• YOUR INSTRUCTIONS: Copy nothing but the lines below running from the line containing "refused, and a" through the line containing "let n := fieldOf v 13 0", both end lines included.

• PROVIDED DATA:
□ □ □ □

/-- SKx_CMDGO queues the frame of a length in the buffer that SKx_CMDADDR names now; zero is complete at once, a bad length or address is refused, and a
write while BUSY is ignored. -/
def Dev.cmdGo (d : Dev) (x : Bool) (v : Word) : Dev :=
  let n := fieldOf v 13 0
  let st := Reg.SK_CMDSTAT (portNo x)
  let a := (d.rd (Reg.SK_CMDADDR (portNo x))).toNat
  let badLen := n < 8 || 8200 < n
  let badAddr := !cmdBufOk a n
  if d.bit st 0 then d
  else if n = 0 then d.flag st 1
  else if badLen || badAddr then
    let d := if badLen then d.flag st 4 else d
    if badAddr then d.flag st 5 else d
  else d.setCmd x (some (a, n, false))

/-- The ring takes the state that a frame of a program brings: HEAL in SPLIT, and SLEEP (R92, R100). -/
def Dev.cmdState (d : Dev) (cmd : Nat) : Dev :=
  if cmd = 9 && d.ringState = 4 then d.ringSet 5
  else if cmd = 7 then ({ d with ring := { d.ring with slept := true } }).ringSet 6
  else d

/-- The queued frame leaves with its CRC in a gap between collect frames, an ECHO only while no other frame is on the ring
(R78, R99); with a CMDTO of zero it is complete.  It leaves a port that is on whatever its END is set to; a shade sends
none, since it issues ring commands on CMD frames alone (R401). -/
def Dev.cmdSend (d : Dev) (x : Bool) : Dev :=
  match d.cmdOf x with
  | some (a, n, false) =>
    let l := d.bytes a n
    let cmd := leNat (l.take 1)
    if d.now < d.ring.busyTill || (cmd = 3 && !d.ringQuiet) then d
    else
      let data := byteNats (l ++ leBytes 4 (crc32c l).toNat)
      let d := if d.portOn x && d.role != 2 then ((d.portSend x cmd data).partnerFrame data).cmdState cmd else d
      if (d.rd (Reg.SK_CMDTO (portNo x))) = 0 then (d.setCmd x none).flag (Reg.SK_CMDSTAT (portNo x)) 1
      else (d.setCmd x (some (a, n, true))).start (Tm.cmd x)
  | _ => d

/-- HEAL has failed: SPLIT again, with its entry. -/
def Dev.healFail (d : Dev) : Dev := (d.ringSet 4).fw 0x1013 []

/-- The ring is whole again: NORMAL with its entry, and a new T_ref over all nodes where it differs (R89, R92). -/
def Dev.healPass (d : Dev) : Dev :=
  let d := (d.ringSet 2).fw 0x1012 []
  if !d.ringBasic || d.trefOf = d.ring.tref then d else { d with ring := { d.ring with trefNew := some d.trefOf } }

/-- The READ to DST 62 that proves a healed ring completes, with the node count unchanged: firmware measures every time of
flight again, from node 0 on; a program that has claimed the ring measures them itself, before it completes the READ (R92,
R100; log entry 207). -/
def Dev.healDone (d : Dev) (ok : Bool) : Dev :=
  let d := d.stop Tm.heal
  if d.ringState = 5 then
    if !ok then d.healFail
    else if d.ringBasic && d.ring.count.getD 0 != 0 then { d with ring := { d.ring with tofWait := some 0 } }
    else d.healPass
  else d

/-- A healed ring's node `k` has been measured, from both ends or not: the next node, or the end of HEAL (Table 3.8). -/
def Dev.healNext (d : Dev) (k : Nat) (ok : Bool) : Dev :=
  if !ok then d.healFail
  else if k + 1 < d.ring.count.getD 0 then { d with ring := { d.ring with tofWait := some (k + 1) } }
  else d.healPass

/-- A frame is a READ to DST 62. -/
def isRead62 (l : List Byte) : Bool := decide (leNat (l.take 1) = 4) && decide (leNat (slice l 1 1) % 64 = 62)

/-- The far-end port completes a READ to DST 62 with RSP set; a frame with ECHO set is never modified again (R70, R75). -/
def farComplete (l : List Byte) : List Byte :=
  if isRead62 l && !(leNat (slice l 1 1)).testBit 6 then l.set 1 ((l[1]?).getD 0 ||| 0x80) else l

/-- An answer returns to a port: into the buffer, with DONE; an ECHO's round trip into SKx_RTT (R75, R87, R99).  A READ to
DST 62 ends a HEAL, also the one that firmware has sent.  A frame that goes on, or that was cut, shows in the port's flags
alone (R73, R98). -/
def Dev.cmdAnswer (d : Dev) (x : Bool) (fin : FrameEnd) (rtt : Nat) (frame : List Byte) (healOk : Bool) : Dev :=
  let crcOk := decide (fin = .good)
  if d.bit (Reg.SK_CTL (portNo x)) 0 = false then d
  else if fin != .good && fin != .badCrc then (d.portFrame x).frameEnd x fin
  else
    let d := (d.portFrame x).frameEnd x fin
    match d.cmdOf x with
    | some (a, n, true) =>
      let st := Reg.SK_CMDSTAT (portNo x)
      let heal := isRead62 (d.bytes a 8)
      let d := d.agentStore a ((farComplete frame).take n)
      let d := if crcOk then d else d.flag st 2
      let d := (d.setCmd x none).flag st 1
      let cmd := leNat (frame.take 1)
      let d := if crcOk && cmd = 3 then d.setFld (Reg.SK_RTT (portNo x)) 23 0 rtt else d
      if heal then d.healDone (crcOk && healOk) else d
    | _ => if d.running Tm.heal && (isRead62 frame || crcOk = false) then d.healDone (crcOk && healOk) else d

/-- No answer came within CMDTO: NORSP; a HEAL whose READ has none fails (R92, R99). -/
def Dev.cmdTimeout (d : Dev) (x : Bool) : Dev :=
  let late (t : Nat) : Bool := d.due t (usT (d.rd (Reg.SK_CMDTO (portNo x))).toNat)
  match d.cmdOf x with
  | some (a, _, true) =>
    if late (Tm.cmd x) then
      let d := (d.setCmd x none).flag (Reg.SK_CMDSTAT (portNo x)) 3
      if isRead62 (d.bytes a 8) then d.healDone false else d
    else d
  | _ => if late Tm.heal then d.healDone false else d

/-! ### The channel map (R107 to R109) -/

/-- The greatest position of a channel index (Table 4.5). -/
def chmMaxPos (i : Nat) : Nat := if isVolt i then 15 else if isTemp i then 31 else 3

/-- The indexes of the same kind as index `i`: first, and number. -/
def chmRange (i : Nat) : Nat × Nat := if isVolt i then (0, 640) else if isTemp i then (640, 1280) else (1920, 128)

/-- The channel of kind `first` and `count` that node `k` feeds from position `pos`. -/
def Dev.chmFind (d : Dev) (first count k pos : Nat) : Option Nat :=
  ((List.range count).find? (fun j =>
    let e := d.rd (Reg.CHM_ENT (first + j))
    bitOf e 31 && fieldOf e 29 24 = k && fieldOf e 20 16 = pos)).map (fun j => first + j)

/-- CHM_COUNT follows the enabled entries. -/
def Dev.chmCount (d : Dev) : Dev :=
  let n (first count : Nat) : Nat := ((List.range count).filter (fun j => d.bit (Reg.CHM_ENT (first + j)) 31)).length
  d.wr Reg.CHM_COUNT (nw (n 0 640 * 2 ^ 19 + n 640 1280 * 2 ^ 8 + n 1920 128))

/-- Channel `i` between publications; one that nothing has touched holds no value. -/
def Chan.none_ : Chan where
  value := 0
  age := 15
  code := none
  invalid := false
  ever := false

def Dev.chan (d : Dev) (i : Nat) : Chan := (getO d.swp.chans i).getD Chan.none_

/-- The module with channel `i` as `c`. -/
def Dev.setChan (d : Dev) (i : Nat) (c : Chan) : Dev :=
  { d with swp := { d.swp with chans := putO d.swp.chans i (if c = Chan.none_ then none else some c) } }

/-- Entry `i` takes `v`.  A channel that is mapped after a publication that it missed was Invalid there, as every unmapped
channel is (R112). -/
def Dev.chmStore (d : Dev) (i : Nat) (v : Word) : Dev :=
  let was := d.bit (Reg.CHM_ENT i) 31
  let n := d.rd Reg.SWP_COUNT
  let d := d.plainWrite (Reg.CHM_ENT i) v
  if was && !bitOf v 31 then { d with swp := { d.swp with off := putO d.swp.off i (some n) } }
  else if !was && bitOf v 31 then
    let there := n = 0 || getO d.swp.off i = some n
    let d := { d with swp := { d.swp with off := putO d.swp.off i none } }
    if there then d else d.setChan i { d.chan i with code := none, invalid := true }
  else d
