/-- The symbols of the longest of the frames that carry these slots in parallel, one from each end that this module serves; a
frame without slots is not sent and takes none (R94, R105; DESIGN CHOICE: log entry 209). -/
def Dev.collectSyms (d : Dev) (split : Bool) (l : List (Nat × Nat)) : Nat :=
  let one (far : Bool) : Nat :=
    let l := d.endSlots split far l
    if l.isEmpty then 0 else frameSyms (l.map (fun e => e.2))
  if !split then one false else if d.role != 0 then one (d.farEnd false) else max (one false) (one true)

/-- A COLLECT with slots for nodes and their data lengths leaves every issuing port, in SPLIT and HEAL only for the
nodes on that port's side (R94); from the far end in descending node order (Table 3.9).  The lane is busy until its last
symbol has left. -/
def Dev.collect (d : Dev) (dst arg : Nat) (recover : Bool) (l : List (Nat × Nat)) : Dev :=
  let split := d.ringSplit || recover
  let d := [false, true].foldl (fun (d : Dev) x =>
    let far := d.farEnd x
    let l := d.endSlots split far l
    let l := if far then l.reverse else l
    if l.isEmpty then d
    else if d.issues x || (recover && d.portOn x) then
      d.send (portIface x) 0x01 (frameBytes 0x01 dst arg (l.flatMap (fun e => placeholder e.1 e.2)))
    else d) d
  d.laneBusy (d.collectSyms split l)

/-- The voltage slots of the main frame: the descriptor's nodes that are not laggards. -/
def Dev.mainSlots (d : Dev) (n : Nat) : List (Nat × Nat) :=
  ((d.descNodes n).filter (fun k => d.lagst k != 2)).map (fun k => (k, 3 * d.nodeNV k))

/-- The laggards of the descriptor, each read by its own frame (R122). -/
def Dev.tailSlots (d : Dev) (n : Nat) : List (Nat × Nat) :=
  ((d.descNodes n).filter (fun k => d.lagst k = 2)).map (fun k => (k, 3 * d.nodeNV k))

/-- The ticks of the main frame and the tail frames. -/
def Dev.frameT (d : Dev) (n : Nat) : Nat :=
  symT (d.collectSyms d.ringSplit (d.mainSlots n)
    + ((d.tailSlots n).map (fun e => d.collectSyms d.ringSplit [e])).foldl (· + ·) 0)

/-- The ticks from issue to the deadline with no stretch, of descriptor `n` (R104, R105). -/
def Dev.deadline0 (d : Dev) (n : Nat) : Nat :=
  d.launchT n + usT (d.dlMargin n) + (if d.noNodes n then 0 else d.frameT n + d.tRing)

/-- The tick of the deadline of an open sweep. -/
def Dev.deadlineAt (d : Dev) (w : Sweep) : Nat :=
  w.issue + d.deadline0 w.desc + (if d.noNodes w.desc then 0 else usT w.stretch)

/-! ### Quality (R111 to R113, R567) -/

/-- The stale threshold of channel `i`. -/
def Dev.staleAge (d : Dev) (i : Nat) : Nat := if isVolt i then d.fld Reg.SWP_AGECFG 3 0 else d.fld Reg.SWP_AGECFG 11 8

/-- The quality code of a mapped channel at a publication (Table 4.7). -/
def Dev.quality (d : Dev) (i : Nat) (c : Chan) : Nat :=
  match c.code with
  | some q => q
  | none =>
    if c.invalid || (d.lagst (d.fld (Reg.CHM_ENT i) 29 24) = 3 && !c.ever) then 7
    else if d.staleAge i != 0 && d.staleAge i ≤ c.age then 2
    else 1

□ □ □ □

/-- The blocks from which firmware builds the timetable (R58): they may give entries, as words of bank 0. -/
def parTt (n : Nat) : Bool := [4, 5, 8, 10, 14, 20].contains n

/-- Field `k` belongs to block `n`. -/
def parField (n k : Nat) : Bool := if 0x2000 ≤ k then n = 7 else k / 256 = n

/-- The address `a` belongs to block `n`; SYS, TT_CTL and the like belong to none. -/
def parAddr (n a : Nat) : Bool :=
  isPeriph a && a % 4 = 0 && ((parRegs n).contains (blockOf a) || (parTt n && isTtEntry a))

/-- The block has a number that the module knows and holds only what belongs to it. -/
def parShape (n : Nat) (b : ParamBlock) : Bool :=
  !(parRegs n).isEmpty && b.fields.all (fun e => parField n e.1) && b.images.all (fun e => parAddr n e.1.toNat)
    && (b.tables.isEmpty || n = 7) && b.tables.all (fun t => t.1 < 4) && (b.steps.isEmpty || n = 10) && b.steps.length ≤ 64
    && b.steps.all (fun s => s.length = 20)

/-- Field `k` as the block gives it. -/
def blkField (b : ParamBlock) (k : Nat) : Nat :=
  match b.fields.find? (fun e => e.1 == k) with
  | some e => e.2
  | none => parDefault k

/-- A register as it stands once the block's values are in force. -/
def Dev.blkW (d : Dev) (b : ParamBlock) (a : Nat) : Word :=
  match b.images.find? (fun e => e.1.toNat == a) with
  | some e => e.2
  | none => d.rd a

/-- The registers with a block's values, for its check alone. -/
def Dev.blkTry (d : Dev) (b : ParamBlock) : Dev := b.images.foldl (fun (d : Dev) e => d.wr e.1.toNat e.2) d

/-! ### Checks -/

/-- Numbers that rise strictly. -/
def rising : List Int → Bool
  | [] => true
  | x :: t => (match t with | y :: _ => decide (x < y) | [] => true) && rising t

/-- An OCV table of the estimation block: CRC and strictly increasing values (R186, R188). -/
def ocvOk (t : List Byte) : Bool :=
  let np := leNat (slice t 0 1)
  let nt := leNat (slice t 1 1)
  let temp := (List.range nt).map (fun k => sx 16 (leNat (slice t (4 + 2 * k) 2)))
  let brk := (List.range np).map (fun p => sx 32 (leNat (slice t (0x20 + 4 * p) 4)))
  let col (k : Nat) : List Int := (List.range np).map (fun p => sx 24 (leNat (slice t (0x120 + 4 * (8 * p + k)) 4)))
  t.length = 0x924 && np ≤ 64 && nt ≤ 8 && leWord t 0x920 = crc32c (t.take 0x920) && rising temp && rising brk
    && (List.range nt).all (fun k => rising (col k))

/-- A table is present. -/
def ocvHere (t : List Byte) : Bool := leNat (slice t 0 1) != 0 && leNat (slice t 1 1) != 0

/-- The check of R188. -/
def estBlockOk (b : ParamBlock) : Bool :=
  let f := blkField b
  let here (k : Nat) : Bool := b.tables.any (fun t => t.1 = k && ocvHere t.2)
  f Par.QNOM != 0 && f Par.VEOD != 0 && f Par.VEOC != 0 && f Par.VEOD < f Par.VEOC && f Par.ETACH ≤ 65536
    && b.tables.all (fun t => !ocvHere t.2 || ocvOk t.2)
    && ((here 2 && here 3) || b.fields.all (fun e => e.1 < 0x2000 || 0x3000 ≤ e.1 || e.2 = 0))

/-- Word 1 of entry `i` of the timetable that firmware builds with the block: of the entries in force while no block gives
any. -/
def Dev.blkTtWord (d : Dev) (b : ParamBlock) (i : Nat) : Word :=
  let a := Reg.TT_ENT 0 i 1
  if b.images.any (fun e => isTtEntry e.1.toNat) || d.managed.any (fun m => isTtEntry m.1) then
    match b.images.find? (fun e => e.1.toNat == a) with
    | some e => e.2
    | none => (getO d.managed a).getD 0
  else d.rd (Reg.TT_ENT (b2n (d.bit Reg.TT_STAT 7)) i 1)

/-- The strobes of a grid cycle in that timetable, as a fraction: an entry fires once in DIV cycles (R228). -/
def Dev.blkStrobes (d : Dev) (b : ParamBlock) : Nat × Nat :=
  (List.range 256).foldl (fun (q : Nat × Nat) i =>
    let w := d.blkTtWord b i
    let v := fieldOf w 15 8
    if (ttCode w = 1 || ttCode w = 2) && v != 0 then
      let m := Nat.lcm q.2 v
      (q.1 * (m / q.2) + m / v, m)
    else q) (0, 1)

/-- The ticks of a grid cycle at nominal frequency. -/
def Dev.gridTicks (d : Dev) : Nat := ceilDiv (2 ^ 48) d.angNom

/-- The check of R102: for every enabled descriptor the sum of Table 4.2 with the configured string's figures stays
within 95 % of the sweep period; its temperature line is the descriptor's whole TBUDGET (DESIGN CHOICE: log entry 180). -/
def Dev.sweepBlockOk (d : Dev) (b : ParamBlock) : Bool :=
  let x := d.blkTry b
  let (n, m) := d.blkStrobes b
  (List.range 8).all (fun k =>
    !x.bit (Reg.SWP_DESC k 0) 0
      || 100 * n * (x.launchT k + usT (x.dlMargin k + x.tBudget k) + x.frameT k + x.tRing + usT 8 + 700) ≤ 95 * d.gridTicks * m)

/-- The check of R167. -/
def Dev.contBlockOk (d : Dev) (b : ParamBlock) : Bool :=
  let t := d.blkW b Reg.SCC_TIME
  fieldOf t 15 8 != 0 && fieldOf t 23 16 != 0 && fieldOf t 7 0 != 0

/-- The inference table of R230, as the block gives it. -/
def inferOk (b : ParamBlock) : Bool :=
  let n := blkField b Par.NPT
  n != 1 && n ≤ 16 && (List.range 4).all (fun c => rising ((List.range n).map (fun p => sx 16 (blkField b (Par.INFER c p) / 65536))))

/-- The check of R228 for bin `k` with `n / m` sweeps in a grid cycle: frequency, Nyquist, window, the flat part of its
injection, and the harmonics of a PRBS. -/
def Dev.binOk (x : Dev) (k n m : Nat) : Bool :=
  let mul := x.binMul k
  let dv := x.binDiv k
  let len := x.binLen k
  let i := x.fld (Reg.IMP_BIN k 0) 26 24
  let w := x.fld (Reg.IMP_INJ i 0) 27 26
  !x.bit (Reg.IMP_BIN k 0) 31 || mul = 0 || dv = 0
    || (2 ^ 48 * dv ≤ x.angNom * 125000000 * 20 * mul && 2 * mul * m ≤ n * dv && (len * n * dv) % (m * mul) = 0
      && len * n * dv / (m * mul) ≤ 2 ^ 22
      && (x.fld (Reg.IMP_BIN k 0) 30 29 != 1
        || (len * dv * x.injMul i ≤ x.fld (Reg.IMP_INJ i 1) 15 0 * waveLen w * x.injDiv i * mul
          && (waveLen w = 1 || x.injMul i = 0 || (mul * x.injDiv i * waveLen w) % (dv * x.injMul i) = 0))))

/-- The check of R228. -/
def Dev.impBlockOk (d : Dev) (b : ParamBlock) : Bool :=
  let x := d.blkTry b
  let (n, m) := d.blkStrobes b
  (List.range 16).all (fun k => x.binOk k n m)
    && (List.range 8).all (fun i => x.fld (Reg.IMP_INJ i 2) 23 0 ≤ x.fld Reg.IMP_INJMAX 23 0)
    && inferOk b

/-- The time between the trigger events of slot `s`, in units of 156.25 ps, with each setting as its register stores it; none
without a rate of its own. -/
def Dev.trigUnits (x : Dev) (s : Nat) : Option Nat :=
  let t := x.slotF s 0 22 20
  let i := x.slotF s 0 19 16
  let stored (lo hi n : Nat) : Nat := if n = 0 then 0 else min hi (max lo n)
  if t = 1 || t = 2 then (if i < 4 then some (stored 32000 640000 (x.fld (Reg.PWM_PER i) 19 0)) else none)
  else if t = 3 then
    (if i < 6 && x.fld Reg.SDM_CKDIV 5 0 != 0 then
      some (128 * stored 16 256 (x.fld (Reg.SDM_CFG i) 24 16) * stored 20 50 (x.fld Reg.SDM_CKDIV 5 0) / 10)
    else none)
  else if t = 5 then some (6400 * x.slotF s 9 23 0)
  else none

□ □ □ □

• EXERCISE ANSWER:
/-- SKx_CMDGO queues the frame of a length in the buffer that SKx_CMDADDR names now; zero is complete at once, a bad length or address is refused, and a
write while BUSY is ignored. -/
def Dev.cmdGo (d : Dev) (x : Bool) (v : Word) : Dev :=
  let n := fieldOf v 13 0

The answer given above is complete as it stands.